• Task goal
Send back exactly the lines from the opening line of the records below through the one with "def leaking (s".

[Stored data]
________________________
-- ==== Sys2Proof/Tests/Slice0.lean ====
section
/-!
SUPPORT. Tests: the smoke test of WellFormed, single commands against worked examples and tables of spec/, and for every
statement with hypotheses a concrete state and operands that meet them, clause by clause.
-/

namespace Sys2Proof.Tests

open Sys2Proof.Machine

set_option maxRecDepth 20000

/-! ### States to start from: State.reset with a few fields set -/

/-- An input read asserted, and one read not asserted. -/
def on : Switch := ⟨true, true, true, 0⟩
def off : Switch := ⟨false, false, true, 0⟩

def preRecord : PhaseRecord :=
  ⟨1, .pre, some 4000, some 100, 60, some .both, some 2, false, false, true, false, none, none⟩

def mainRecord : PhaseRecord :=
  ⟨2, .main, some 5000, some 110, 600, some .alternate, some 3, true, false, false, false, none, none⟩

def dryRecord : PhaseRecord :=
  ⟨3, .dry, none, none, 60, none, none, false, false, false, false, some 2, some 120⟩

/-- Door closed, rod home, water at the level switch. -/
def shut : State :=
  { State.reset with mon := { State.reset.mon with door := on, home := on, level := on } }

/-- A program state over a queue. -/
def withProgram (st : ProgState) (q : List PhaseRecord) : State :=
  { shut with prog := { shut.prog with state := st, queue := q } }

def ready : State := withProgram .ready [preRecord]

/-- A running phase in a stage. -/
def running (r : PhaseRecord) (st : Stage) : State :=
  { shut with prog := { shut.prog with
      state := .running, queue := [r], phase := some ⟨st, none, 0, 40, false, false, false, none⟩ } }

def quiet (s : State) : State := { s with sup := { s.sup with mode := .quiet } }

def leaking (s : State) : State :=
  { s with mon := { s.mon with leak := on }, sup := { s.sup with leak := .active },
           notes := { s.notes with conditions := { s.notes.conditions with leak := true } } }

/-- SERVICE under the hold with the line present. -/
def service : State :=
  { shut with sup := { shut.sup with mode := .service }, ports := { shut.ports with hold := true },
              mon := { shut.mon with servicePresent := on } }

/-- The door open. -/
def opened (s : State) : State := { s with mon := { s.mon with door := off } }

/-- A standing inlet leak. -/
def standingLeak (s : State) : State :=
  { s with notes := { s.notes with standing := { s.notes.standing with inletLeak := true } } }

/-- The next state of an outcome, if it is one. -/
def nextOf (o : Host.Outcome State Fault Refusal) : Option State :=
  match o with
  | .next s => some s
  | .fault _ | .refused _ => none

def withWater (f : Water → Water) (s : State) : State := { s with water := f s.water }

def onProgram (f : Program → Program) (s : State) : State := { s with prog := f s.prog }

/-! ### WellFormed -/

/-- The check refuses a silent update that names an always delivered change (R154), for each such input. -/
theorem test_wellFormed_refuses :
    ([.overfill, .leak, .salt, .lowD, .lowR, .inhibit, .capD, .capR].all fun i =>
      !(Instr.debouncedStateSilentUpdate i true).wellFormed) = true := by decide

theorem test_wellFormed_accepts :
    (Instr.debouncedStateSilentUpdate .leak false).wellFormed = true ∧
      (Instr.debouncedStateSilentUpdate .door true).wellFormed = true ∧ Instr.powerOn.wellFormed = true := by decide

/-- No row of the table gives bits, so no word spells a command (log 4). -/
theorem test_no_word : decodeTableWord 16 0x1234 = none := by decide

/-! ### Reaching the owner -/

theorem witness_reaches :
    (∀ p, reaches p .all shut) ∧ reaches .panel .panelService ready ∧ reaches .link .linkOnly ready ∧
      reaches .service .serviceOnly shut ∧ reaches .service .serviceOnly service ∧
      reaches .service .panelService service ∧ reaches .panel .read (quiet service) := by
  unfold reaches holdBars
  refine ⟨fun p => ?_, ?_, ?_, ?_, ?_, ?_, ?_⟩
  · cases p <;> decide
  all_goals decide

/-! ### The queue of commands and the client ports -/

theorem witness_IdleStep : shut.pending = [] ∧ due { shut with soft := { shut.soft with state := .idle } } = none := by
  decide

theorem witness_BarredRequests :
    (requestOf (.armRemote .link) = some (.link, .panelService) ∧ Permission.panelService.allows .link = false) ∧
      (requestOf (.pause .panel) = some (.panel, .panelService) ∧ Permission.panelService.allows .panel = true ∧
        Permission.panelService.acting = true ∧ service.ports.hold = true ∧ Port.panel ≠ Port.service) ∧
      (requestOf (.cancel .link) = some (.link, .all) ∧ Permission.all.allows .link = true ∧
        Permission.all.acting = true ∧ (quiet shut).ports.hold = false ∧ (quiet shut).sup.mode = .quiet ∧
        (quiet shut).sup.wake.link = false) := by decide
________________________
• Finished task
-- ==== Sys2Proof/Tests/Slice0.lean ====
section
/-!
SUPPORT. Tests: the smoke test of WellFormed, single commands against worked examples and tables of spec/, and for every
statement with hypotheses a concrete state and operands that meet them, clause by clause.
-/

namespace Sys2Proof.Tests

open Sys2Proof.Machine

set_option maxRecDepth 20000

/-! ### States to start from: State.reset with a few fields set -/

/-- An input read asserted, and one read not asserted. -/
def on : Switch := ⟨true, true, true, 0⟩
def off : Switch := ⟨false, false, true, 0⟩

def preRecord : PhaseRecord :=
  ⟨1, .pre, some 4000, some 100, 60, some .both, some 2, false, false, true, false, none, none⟩

def mainRecord : PhaseRecord :=
  ⟨2, .main, some 5000, some 110, 600, some .alternate, some 3, true, false, false, false, none, none⟩

def dryRecord : PhaseRecord :=
  ⟨3, .dry, none, none, 60, none, none, false, false, false, false, some 2, some 120⟩

/-- Door closed, rod home, water at the level switch. -/
def shut : State :=
  { State.reset with mon := { State.reset.mon with door := on, home := on, level := on } }

/-- A program state over a queue. -/
def withProgram (st : ProgState) (q : List PhaseRecord) : State :=
  { shut with prog := { shut.prog with state := st, queue := q } }

def ready : State := withProgram .ready [preRecord]

/-- A running phase in a stage. -/
def running (r : PhaseRecord) (st : Stage) : State :=
  { shut with prog := { shut.prog with
      state := .running, queue := [r], phase := some ⟨st, none, 0, 40, false, false, false, none⟩ } }

def quiet (s : State) : State := { s with sup := { s.sup with mode := .quiet } }

def leaking (s : State) : State :=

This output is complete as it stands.